In our model these experimental paradigms can be reproduced. For this, again, we take the wp-condition as the basic distribution and emulate the process of motor learning by exposing very small sub-populations of compound-connections to high- or low-stimulation-conditions.

For the control case, connections are left in the wp-condition during the whole experiment (Fig 6A). This case was used to adjust the time scale of the model. For this, we considered the complete temporal characteristic of the experimental control case for spine creation during early training phase (red bars in Fig 6D, top-left) and compared it to the model dynamics to match the time scales (see Models and Methods for details).

For the retraining paradigm (Fig 6B) we start the system in the wp-condition for 30 days. Then, for the next 16 days, we define the early phase by dividing the population into 4.35% of compound-connections receiving low- and 0.65% receiving high-stimulation. The rest does not receive a learning signal and stays in the wp-condition. After this, the learning signal is withdrawn and the system and all connections are in the wp-condition for another 74 days (similar to Fig 5A). Finally, we perform a second (late) phase of learning for 8 days with the same changes applied to the same sub-populations as during the early phase. Note, the rather small changes of only 5% of the compound-connections applied here correspond to the sparse changes observed in experiments [11, 12].
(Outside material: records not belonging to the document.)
-- ==== Sys2Proof/Machine/Core.lean ====
section
/-! DEFINITION. The machine as the host sees it. -/

def Sys2Proof.core : Host.Core :=
  { State := Sys2Proof.Machine.State
    Fault := Sys2Proof.Machine.Fault
    Refusal := Sys2Proof.Machine.Refusal
    step := Sys2Proof.Machine.step
    reset := Sys2Proof.Machine.State.reset }
end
For the late-only paradigm (Fig 6C) we maintain the wp-condition for 120 days and only then perform, for 8 days, the same subdivision of the population as above (4.35% low, 95% wp, and 0.65% high).

From these simulations, we determined the realized synapses before and during training phases and calculated the number of created and removed synapses for each of the three different paradigms.

The most interesting case concerns the late phase (Fig 6E), where the retraining paradigm had experimentally led to only a control-level rate for creating and removing synapses, indicating that a long-lasting trace might exist in the connectivity. If we compare the numbers of created and removed synapses during the late training phase in our model (blue bars, Fig 6E) with the experiments, we find that the model reproduces the data almost perfectly. As in the experiments, the synapse turnover during the late training phase in the retraining paradigm is comparable to the control levels, whereas the turnover is increased, when there is no early training. This indicates that also in our model early training leaves a structural trace in the connections (like in Fig 5), which persists until the late training.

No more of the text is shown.